Lawyer Challenges Banishment In Ga.
August 3, 2011 by UPI - United Press International, Inc.
ATLANTA, Aug. 3 (UPI) — A Georgia man who fired shots at a home, a convenience store and a water tower should not be banished from his home county, his lawyer says.
“It’s like banishing a child from their family,” attorney McNeill Stokes said after the state Court of Appeals ruled the practice constitutional, The Atlanta Journal-Constitution reported.
David N. Thompson, 28, is bipolar, and Stokes has challenged the banishment from DeKalb County for another 15 years in the Georgia Supreme Court.
“Georgia has got to stop banishing its citizens — particularly its mentally challenged citizens — to get rid of them,” he said.

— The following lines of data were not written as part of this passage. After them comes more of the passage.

theorem Keeps.mem_eq {r t : State} (h : Keeps False q2 q3 q4 q5 q6 q7 q8 q9 q10 q11 q12 q13 q14 q15 q16 q17 q18 r t) : t.mem = r.mem := h.c.memQ.resolve_left id

theorem Keeps.ecc_eq {r t : State} (h : Keeps q1 False q3 q4 q5 q6 q7 q8 q9 q10 q11 q12 q13 q14 q15 q16 q17 q18 r t) : t.ecc = r.ecc := h.c.eccQ.resolve_left id

theorem Keeps.hub_eq {r t : State} (h : Keeps q1 q2 False q4 q5 q6 q7 q8 q9 q10 q11 q12 q13 q14 q15 q16 q17 q18 r t) : t.hub = r.hub := h.c.hubQ.resolve_left id

theorem Keeps.gate_eq {r t : State} (h : Keeps q1 q2 q3 False q5 q6 q7 q8 q9 q10 q11 q12 q13 q14 q15 q16 q17 q18 r t) : t.gate = r.gate := h.c.gateQ.resolve_left id

theorem Keeps.act_eq {r t : State} (h : Keeps q1 q2 q3 q4 False q6 q7 q8 q9 q10 q11 q12 q13 q14 q15 q16 q17 q18 r t) : t.gate.act = r.gate.act := h.c.actQ.resolve_left id

theorem Keeps.sdl_eq {r t : State} (h : Keeps q1 q2 q3 q4 q5 False q7 q8 q9 q10 q11 q12 q13 q14 q15 q16 q17 q18 r t) : t.sdl = r.sdl := h.c.sdlQ.resolve_left id

theorem Keeps.plots_eq {r t : State} (h : Keeps q1 q2 q3 q4 q5 q6 False q8 q9 q10 q11 q12 q13 q14 q15 q16 q17 q18 r t) : t.plots = r.plots := h.c.plotsQ.resolve_left id

theorem Keeps.flt_eq {r t : State} (h : Keeps q1 q2 q3 q4 q5 q6 q7 False q9 q10 q11 q12 q13 q14 q15 q16 q17 q18 r t) : t.flt = r.flt := h.c.fltQ.resolve_left id

theorem Keeps.rms_eq {r t : State} (h : Keeps q1 q2 q3 q4 q5 q6 q7 q8 False q10 q11 q12 q13 q14 q15 q16 q17 q18 r t) : t.rms = r.rms := h.c.rmsQ.resolve_left id

theorem Keeps.thr_eq {r t : State} (h : Keeps q1 q2 q3 q4 q5 q6 q7 q8 q9 False q11 q12 q13 q14 q15 q16 q17 q18 r t) : t.thr = r.thr := h.c.thrQ.resolve_left id

theorem Keeps.trn_eq {r t : State} (h : Keeps q1 q2 q3 q4 q5 q6 q7 q8 q9 q10 False q12 q13 q14 q15 q16 q17 q18 r t) : t.trn = r.trn := h.c.trnQ.resolve_left id

theorem Keeps.irg_eq {r t : State} (h : Keeps q1 q2 q3 q4 q5 q6 q7 q8 q9 q10 q11 False q13 q14 q15 q16 q17 q18 r t) : t.irg = r.irg := h.c.irgQ.resolve_left id

theorem Keeps.ring_eq {r t : State} (h : Keeps q1 q2 q3 q4 q5 q6 q7 q8 q9 q10 q11 q12 False q14 q15 q16 q17 q18 r t) : t.ring = r.ring := h.c.ringQ.resolve_left id

theorem Keeps.sec_eq {r t : State} (h : Keeps q1 q2 q3 q4 q5 q6 q7 q8 q9 q10 q11 q12 q13 False q15 q16 q17 q18 r t) : t.sec = r.sec := h.c.secQ.resolve_left id

theorem Keeps.ddr_eq {r t : State} (h : Keeps q1 q2 q3 q4 q5 q6 q7 q8 q9 q10 q11 q12 q13 q14 False q16 q17 q18 r t) : t.ddr = r.ddr := h.c.ddrQ.resolve_left id

theorem Keeps.pwr_eq {r t : State} (h : Keeps q1 q2 q3 q4 q5 q6 q7 q8 q9 q10 q11 q12 q13 q14 q15 False q17 q18 r t) : t.pwr = r.pwr := h.c.pwrQ.resolve_left id

theorem Keeps.gk_eq {r t : State} (h : Keeps q1 q2 q3 q4 q5 q6 q7 q8 q9 q10 q11 q12 q13 q14 q15 q16 False q18 r t) : t.gk = r.gk := h.c.gkQ.resolve_left id

theorem Keeps.beds_eq {r t : State} (h : Keeps q1 q2 q3 q4 q5 q6 q7 q8 q9 q10 q11 q12 q13 q14 q15 q16 q17 False r t) : t.beds = r.beds := h.c.bedsQ.resolve_left id

/-- A state after another with the part `mem` as before. -/
abbrev LeavesMem (r t : State) : Prop := Keeps False True True True True True True True True True True True True True True True True True r t

/-- A state after another with the part `ecc` as before. -/
abbrev LeavesEcc (r t : State) : Prop := Keeps True False True True True True True True True True True True True True True True True True r t

/-- A state after another with the part `hub` as before. -/
abbrev LeavesHub (r t : State) : Prop := Keeps True True False True True True True True True True True True True True True True True True r t

/-- A state after another with the part `gate` as before. -/
abbrev LeavesGate (r t : State) : Prop := Keeps True True True False True True True True True True True True True True True True True True r t

/-- A state after another with the part `act` as before. -/
abbrev LeavesAct (r t : State) : Prop := Keeps True True True True False True True True True True True True True True True True True True r t

/-- A state after another with the part `sdl` as before. -/
abbrev LeavesSdl (r t : State) : Prop := Keeps True True True True True False True True True True True True True True True True True True r t

/-- A state after another with the part `plots` as before. -/
abbrev LeavesPlots (r t : State) : Prop := Keeps True True True True True True False True True True True True True True True True True True r t

/-- A state after another with the part `flt` as before. -/
abbrev LeavesFlt (r t : State) : Prop := Keeps True True True True True True True False True True True True True True True True True True r t

/-- A state after another with the part `rms` as before. -/
abbrev LeavesRms (r t : State) : Prop := Keeps True True True True True True True True False True True True True True True True True True r t

/-- A state after another with the part `thr` as before. -/
abbrev LeavesThr (r t : State) : Prop := Keeps True True True True True True True True True False True True True True True True True True r t

/-- A state after another with the part `trn` as before. -/
abbrev LeavesTrn (r t : State) : Prop := Keeps True True True True True True True True True True False True True True True True True True r t

/-- A state after another with the part `irg` as before. -/
abbrev LeavesIrg (r t : State) : Prop := Keeps True True True True True True True True True True True False True True True True True True r t

/-- A state after another with the part `ring` as before. -/
abbrev LeavesRing (r t : State) : Prop := Keeps True True True True True True True True True True True True False True True True True True r t

/-- A state after another with the part `sec` as before. -/
abbrev LeavesSec (r t : State) : Prop := Keeps True True True True True True True True True True True True True False True True True True r t

/-- A state after another with the part `ddr` as before. -/
abbrev LeavesDdr (r t : State) : Prop := Keeps True True True True True True True True True True True True True True False True True True r t

/-- A state after another with the part `pwr` as before. -/
abbrev LeavesPwr (r t : State) : Prop := Keeps True True True True True True True True True True True True True True True False True True r t

/-- A state after another with the part `gk` as before. -/
abbrev LeavesGk (r t : State) : Prop := Keeps True True True True True True True True True True True True True True True True False True r t

/-- A state after another with the part `beds` as before. -/
abbrev LeavesBeds (r t : State) : Prop := Keeps True True True True True True True True True True True True True True True True True False r t

theorem foldl_keeps {α : Type} {r : State} (g : State → α → State) (hg : ∀ t x, Keeps q1 q2 q3 q4 q5 q6 q7 q8 q9 q10 q11 q12 q13 q14 q15 q16 q17 q18 r t → Keeps q1 q2 q3 q4 q5 q6 q7 q8 q9 q10 q11 q12 q13 q14 q15 q16 q17 q18 r (g t x)) :
    ∀ (l : List α) (s : State), Keeps q1 q2 q3 q4 q5 q6 q7 q8 q9 q10 q11 q12 q13 q14 q15 q16 q17 q18 r s → Keeps q1 q2 q3 q4 q5 q6 q7 q8 q9 q10 q11 q12 q13 q14 q15 q16 q17 q18 r (l.foldl g s)
  | [], _, h => h
  | x :: l, s, h => foldl_keeps g hg l (g s x) (hg s x h)

theorem foldl_keeps2 {α β : Type} {r : State} (g : β × State → α → β × State)
    (hg : ∀ a x, Keeps q1 q2 q3 q4 q5 q6 q7 q8 q9 q10 q11 q12 q13 q14 q15 q16 q17 q18 r a.2 → Keeps q1 q2 q3 q4 q5 q6 q7 q8 q9 q10 q11 q12 q13 q14 q15 q16 q17 q18 r (g a x).2) :
    ∀ (l : List α) (a : β × State), Keeps q1 q2 q3 q4 q5 q6 q7 q8 q9 q10 q11 q12 q13 q14 q15 q16 q17 q18 r a.2 → Keeps q1 q2 q3 q4 q5 q6 q7 q8 q9 q10 q11 q12 q13 q14 q15 q16 q17 q18 r (l.foldl g a).2
  | [], _, h => h
  | x :: l, a, h => foldl_keeps2 g hg l (g a x) (hg a x h)

theorem foldl_keeps1 {α β : Type} {r : State} (g : State × β → α → State × β)
    (hg : ∀ a x, Keeps q1 q2 q3 q4 q5 q6 q7 q8 q9 q10 q11 q12 q13 q14 q15 q16 q17 q18 r a.1 → Keeps q1 q2 q3 q4 q5 q6 q7 q8 q9 q10 q11 q12 q13 q14 q15 q16 q17 q18 r (g a x).1) :
    ∀ (l : List α) (a : State × β), Keeps q1 q2 q3 q4 q5 q6 q7 q8 q9 q10 q11 q12 q13 q14 q15 q16 q17 q18 r a.1 → Keeps q1 q2 q3 q4 q5 q6 q7 q8 q9 q10 q11 q12 q13 q14 q15 q16 q17 q18 r (l.foldl g a).1
  | [], _, h => h
  | x :: l, a, h => foldl_keeps1 g hg l (g a x) (hg a x h)

theorem ite_keeps {r : State} {c : Prop} [Decidable c] {a b : State} (ha : Keeps q1 q2 q3 q4 q5 q6 q7 q8 q9 q10 q11 q12 q13 q14 q15 q16 q17 q18 r a) (hb : Keeps q1 q2 q3 q4 q5 q6 q7 q8 q9 q10 q11 q12 q13 q14 q15 q16 q17 q18 r b) : Keeps q1 q2 q3 q4 q5 q6 q7 q8 q9 q10 q11 q12 q13 q14 q15 q16 q17 q18 r (if c then a else b) := by
  split
  · exact ha
  · exact hb

theorem ite_keeps2 {β : Type} {r : State} {c : Prop} [Decidable c] {a b : β × State} (ha : Keeps q1 q2 q3 q4 q5 q6 q7 q8 q9 q10 q11 q12 q13 q14 q15 q16 q17 q18 r a.2) (hb : Keeps q1 q2 q3 q4 q5 q6 q7 q8 q9 q10 q11 q12 q13 q14 q15 q16 q17 q18 r b.2) :
    Keeps q1 q2 q3 q4 q5 q6 q7 q8 q9 q10 q11 q12 q13 q14 q15 q16 q17 q18 r (if c then a else b).2 := by
  split
  · exact ha
  · exact hb
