-- ==== Sys2Proof/Laws/KeepsSundialOps.lean ====
section
/-!
SUPPORT. What the definitions of Machine/SundialOps.lean keep, each by the definitions it is made of.
-/

namespace Sys2Proof.Machine

open Sys2Proof

set_option Elab.async false

set_option linter.unusedVariables false
set_option linter.unreachableTactic false
set_option linter.unusedTactic false



variable {q1 q2 q3 q4 q5 q6 q7 q8 q9 q10 q11 q12 q13 q14 q15 q16 q17 q18 : Prop}

theorem State.setServoState_keeps {root : State} {s : State} {d : Bool} {st : ServoState} (h_s : Keeps q1 q2 True q4 q5 True q7 q8 q9 q10 q11 q12 q13 q14 q15 q16 q17 q18 root s) : Keeps q1 q2 True q4 q5 True q7 q8 q9 q10 q11 q12 q13 q14 q15 q16 q17 q18 root (State.setServoState s d st) := by
  unfold State.setServoState
  try dsimp only
  repeat' first
    | (with_reducible first
      | assumption | apply ite_keeps | apply ite_keeps2 | apply ite_keeps1 | apply State.post_keeps)
    | (apply Keeps.mk; dsimp only; (try simp only [Sundial.setServo_ref]); with_reducible refine Keeps.upd ?_) | split | dsimp only

theorem State.passHooks_keeps {root : State} {s : State} {lo hi : Nat} (h_s : Keeps q1 q2 True True q5 q6 q7 q8 q9 q10 q11 q12 q13 q14 q15 q16 q17 q18 root s) : Keeps q1 q2 True True q5 q6 q7 q8 q9 q10 q11 q12 q13 q14 q15 q16 q17 q18 root (State.passHooks s lo hi) := by
  unfold State.passHooks
  try dsimp only
  repeat' first
    | (with_reducible first
      | assumption | apply ite_keeps | apply ite_keeps2 | apply ite_keeps1 | apply State.bumpBy_keeps
      | apply State.raise_keeps | apply foldl_keeps | apply foldl_keeps2 | apply foldl_keeps1 | apply foldl_keeps22)
    | (intro _ _ _; try dsimp only) | (intro _ _; try dsimp only) | (intro _; try dsimp only)
    | (apply Keeps.mk; dsimp only; with_reducible refine Keeps.upd ?_) | split | dsimp only

theorem State.switchTo_keeps {root : State} {s : State} {d : Bool} (h_s : Keeps q1 q2 True True q5 True q7 q8 q9 q10 q11 q12 q13 q14 q15 q16 q17 q18 root s) : Keeps q1 q2 True True q5 True q7 q8 q9 q10 q11 q12 q13 q14 q15 q16 q17 q18 root (State.switchTo s d) := by
  unfold State.switchTo
  try dsimp only
  repeat' first
    | (with_reducible first
      | assumption | apply ite_keeps | apply ite_keeps2 | apply ite_keeps1 | apply State.bump_keeps
      | apply State.passHooks_keeps | apply State.post_keeps)
    | (apply Keeps.mk; dsimp only; with_reducible refine Keeps.upd ?_) | split | dsimp only

theorem State.autoSwitch_keeps {root : State} {s : State} {d : Bool} (h_s : Keeps q1 q2 True True q5 True q7 q8 q9 q10 q11 q12 q13 q14 q15 q16 q17 q18 root s) : Keeps q1 q2 True True q5 True q7 q8 q9 q10 q11 q12 q13 q14 q15 q16 q17 q18 root (State.autoSwitch s d) := by
  unfold State.autoSwitch
  try dsimp only
  repeat' first
    | (with_reducible first
      | assumption | apply ite_keeps | apply State.switchTo_keeps)
    | split | dsimp only

theorem State.enterHoldover_keeps {root : State} {s : State} {d : Bool} (h_s : Keeps q1 q2 True True q5 True q7 q8 q9 q10 q11 q12 q13 q14 q15 q16 q17 q18 root s) : Keeps q1 q2 True True q5 True q7 q8 q9 q10 q11 q12 q13 q14 q15 q16 q17 q18 root (State.enterHoldover s d) := by
  unfold State.enterHoldover
  try dsimp only
  repeat' first
    | (with_reducible first
      | assumption | apply ite_keeps | apply ite_keeps2 | apply ite_keeps1 | apply State.autoSwitch_keeps
      | apply State.setServoState_keeps)
    | (apply Keeps.mk; dsimp only; (try simp only [Sundial.setServo_ref]); with_reducible refine Keeps.upd ?_) | split | dsimp only

theorem State.sourceOff_keeps {root : State} {s : State} {d : Bool} (h_s : Keeps q1 q2 True True q5 True q7 q8 q9 q10 q11 q12 q13 q14 q15 q16 q17 q18 root s) : Keeps q1 q2 True True q5 True q7 q8 q9 q10 q11 q12 q13 q14 q15 q16 q17 q18 root (State.sourceOff s d) := by
  unfold State.sourceOff
  try dsimp only
  repeat' first
    | (with_reducible first
      | assumption | apply ite_keeps | apply ite_keeps2 | apply ite_keeps1 | apply State.autoSwitch_keeps
      | apply State.setServoState_keeps)
    | (apply Keeps.mk; dsimp only; (try simp only [Sundial.setServo_ref]); with_reducible refine Keeps.upd ?_) | split | dsimp only

theorem State.select_keeps {root : State} {s : State} {d : Bool} (h_s : Keeps q1 q2 True True q5 True q7 q8 q9 q10 q11 q12 q13 q14 q15 q16 q17 q18 root s) : Keeps q1 q2 True True q5 True q7 q8 q9 q10 q11 q12 q13 q14 q15 q16 q17 q18 root (State.select s d) := by
  unfold State.select
  try dsimp only
  repeat' first
    | (with_reducible first
      | assumption | apply State.switchTo_keeps)
    | (apply Keeps.mk; dsimp only; with_reducible refine Keeps.upd ?_) | dsimp only

theorem State.gridStop_keeps {root : State} {s : State} (h_s : Keeps q1 q2 True True q5 True q7 q8 q9 q10 q11 q12 q13 q14 q15 q16 q17 q18 root s) : Keeps q1 q2 True True q5 True q7 q8 q9 q10 q11 q12 q13 q14 q15 q16 q17 q18 root (State.gridStop s) := by
  unfold State.gridStop
  try dsimp only
  repeat' first
    | (with_reducible first
      | assumption | apply State.passHooks_keeps)
    | (apply Keeps.mk; dsimp only; with_reducible refine Keeps.upd ?_) | dsimp only

theorem State.stepClock_keeps {root : State} {s : State} {d : Bool} {off : Int} (h_s : Keeps q1 q2 True True q5 True q7 q8 q9 q10 q11 q12 q13 q14 q15 q16 q17 q18 root s) : Keeps q1 q2 True True q5 True q7 q8 q9 q10 q11 q12 q13 q14 q15 q16 q17 q18 root (State.stepClock s d off) := by
  unfold State.stepClock
  try dsimp only
  repeat' first
    | (with_reducible first
      | assumption | apply ite_keeps | apply ite_keeps2 | apply ite_keeps1 | apply State.passHooks_keeps)
    | (apply Keeps.mk; dsimp only; (try simp only [Sundial.setServo_ref]); with_reducible refine Keeps.upd ?_) | split | dsimp only

theorem State.steer_keeps {root : State} {s : State} {d : Bool} (h_s : Keeps q1 q2 q3 q4 q5 True q7 q8 q9 q10 q11 q12 q13 q14 q15 q16 q17 q18 root s) : Keeps q1 q2 q3 q4 q5 True q7 q8 q9 q10 q11 q12 q13 q14 q15 q16 q17 q18 root (State.steer s d) := by
  unfold State.steer
  try dsimp only
  repeat' first
    | (with_reducible first
      | assumption | apply ite_keeps | apply ite_keeps2 | apply ite_keeps1)
    | (apply Keeps.mk; dsimp only; (try simp only [Sundial.setServo_ref]); with_reducible refine Keeps.upd ?_) | split | dsimp only

theorem State.countGood_keeps {root : State} {s : State} {d : Bool} (h_s : Keeps q1 q2 True q4 q5 True q7 q8 q9 q10 q11 q12 q13 q14 q15 q16 q17 q18 root s) : Keeps q1 q2 True q4 q5 True q7 q8 q9 q10 q11 q12 q13 q14 q15 q16 q17 q18 root (State.countGood s d) := by
  unfold State.countGood
  try dsimp only
  repeat' first
    | (with_reducible first
      | assumption | apply ite_keeps | apply ite_keeps2 | apply ite_keeps1 | apply State.setServoState_keeps
      | apply State.tick_keeps)
    | (apply Keeps.mk; dsimp only; (try simp only [Sundial.setServo_ref]); with_reducible refine Keeps.upd ?_) | split | dsimp only

theorem State.acceptSample_keeps {root : State} {s : State} {d : Bool} {off : Int} (h_s : Keeps q1 q2 True True q5 True q7 q8 q9 q10 q11 q12 q13 q14 q15 q16 q17 q18 root s) : Keeps q1 q2 True True q5 True q7 q8 q9 q10 q11 q12 q13 q14 q15 q16 q17 q18 root (State.acceptSample s d off) := by
  unfold State.acceptSample
  try dsimp only
  repeat' first
    | (with_reducible first
      | assumption | apply ite_keeps | apply ite_keeps2 | apply ite_keeps1 | apply State.bump_keeps
      | apply State.countGood_keeps | apply State.setServoState_keeps | apply State.steer_keeps
      | apply State.stepClock_keeps)
    | (apply Keeps.mk; dsimp only; (try simp only [Sundial.setServo_ref]); with_reducible refine Keeps.upd ?_) | split | dsimp only

theorem State.setCal_keeps {root : State} {s : State} {port : Nat} {on : Bool} (h_s : Keeps q1 q2 True q4 q5 True q7 q8 q9 q10 q11 q12 q13 q14 q15 q16 q17 q18 root s) : Keeps q1 q2 True q4 q5 True q7 q8 q9 q10 q11 q12 q13 q14 q15 q16 q17 q18 root (State.setCal s port on) := by
  unfold State.setCal
  try dsimp only
  repeat' first
    | (with_reducible first
      | assumption | apply ite_keeps | apply State.post_keeps)
    | (apply Keeps.mk; dsimp only; with_reducible refine Keeps.upd ?_) | split | dsimp only

theorem State.measureRef_keeps {root : State} {s : State} {hz : Nat} {hand : Bool} (h_s : Keeps q1 q2 q3 q4 q5 True q7 q8 q9 q10 q11 q12 q13 q14 q15 q16 q17 q18 root s) : Keeps q1 q2 q3 q4 q5 True q7 q8 q9 q10 q11 q12 q13 q14 q15 q16 q17 q18 root (State.measureRef s hz hand) := by
  unfold State.measureRef
  try dsimp only
  repeat' first
    | (with_reducible first
      | assumption)
    | (apply Keeps.mk; dsimp only; with_reducible refine Keeps.upd ?_) | dsimp only

theorem execRefclkHandover_keeps {hz t : Nat} {s : State} {fin : State} (h : execRefclkHandover hz t s = .next fin) : Keeps False False True True False True False False True False False False False False False False False False s fin := by
  have h_s : Keeps False False True True False True False False True False False False False False False False False False s s := Keeps.refl s
  unfold execRefclkHandover at h
  obtain rfl := Host.Outcome.next.inj h
  try dsimp only
  repeat' first
    | (with_reducible first
      | assumption | apply State.advance_keeps | apply State.liveApply_keeps | apply State.measureRef_keeps)
    | (intro _ _ _; try dsimp only) | (intro _ _; try dsimp only) | (intro _; try dsimp only) | dsimp only

theorem execRefLost_keeps {t : Nat} {s : State} {fin : State} (h : execRefLost t s = .next fin) : Keeps False False True False False True False False True False False False False False False False False False s fin := by
  have h_s : Keeps False False True False False True False False True False False False False False False False False False s s := Keeps.refl s
  unfold execRefLost at h
  obtain rfl := Host.Outcome.next.inj h
  try dsimp only
  repeat' first
    | (with_reducible first
      | assumption | apply ite_keeps | apply ite_keeps2 | apply ite_keeps1 | apply State.advance_keeps
      | apply State.live_keeps | apply State.post_keeps)
    | (intro _ _ _; try dsimp only) | (intro _ _; try dsimp only) | (intro _; try dsimp only)
    | (apply Keeps.mk; dsimp only; with_reducible refine Keeps.upd ?_) | split | dsimp only

theorem execRefReturn_keeps {hz t : Nat} {s : State} {fin : State} (h : execRefReturn hz t s = .next fin) : Keeps False False True False False True False False True False False False False False False False False False s fin := by
  have h_s : Keeps False False True False False True False False True False False False False False False False False False s s := Keeps.refl s
  unfold execRefReturn at h
  obtain rfl := Host.Outcome.next.inj h
  try dsimp only
  repeat' first
    | (with_reducible first
      | assumption | apply State.advance_keeps | apply State.live_keeps | apply State.measureRef_keeps)
    | (intro _ _ _; try dsimp only) | (intro _ _; try dsimp only) | (intro _; try dsimp only) | dsimp only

The state’s high court has twice ruled it is legal to limit criminals to as few as one of the state’s 159 counties but not to ban them from the whole state, the Journal-Constitution said.
Thompson fired a shot from a rifle with a scope into the side of a brick house owned by his stepmother in 2004 and shot at a convenience store and water tower the same day. He said he was upset he had been denied his inheritance from his father, who committed suicide — a trash can bearing the University of North Carolina logo.
He is required to avoid all but 50 of the state’s less-populated counties.
He was sentenced to eight years in prison, but the term was later cut to four years, and 12 years of probation, then returned to prison for 18 months in 2009 after allegedly threatening a North Carolina woman he met online.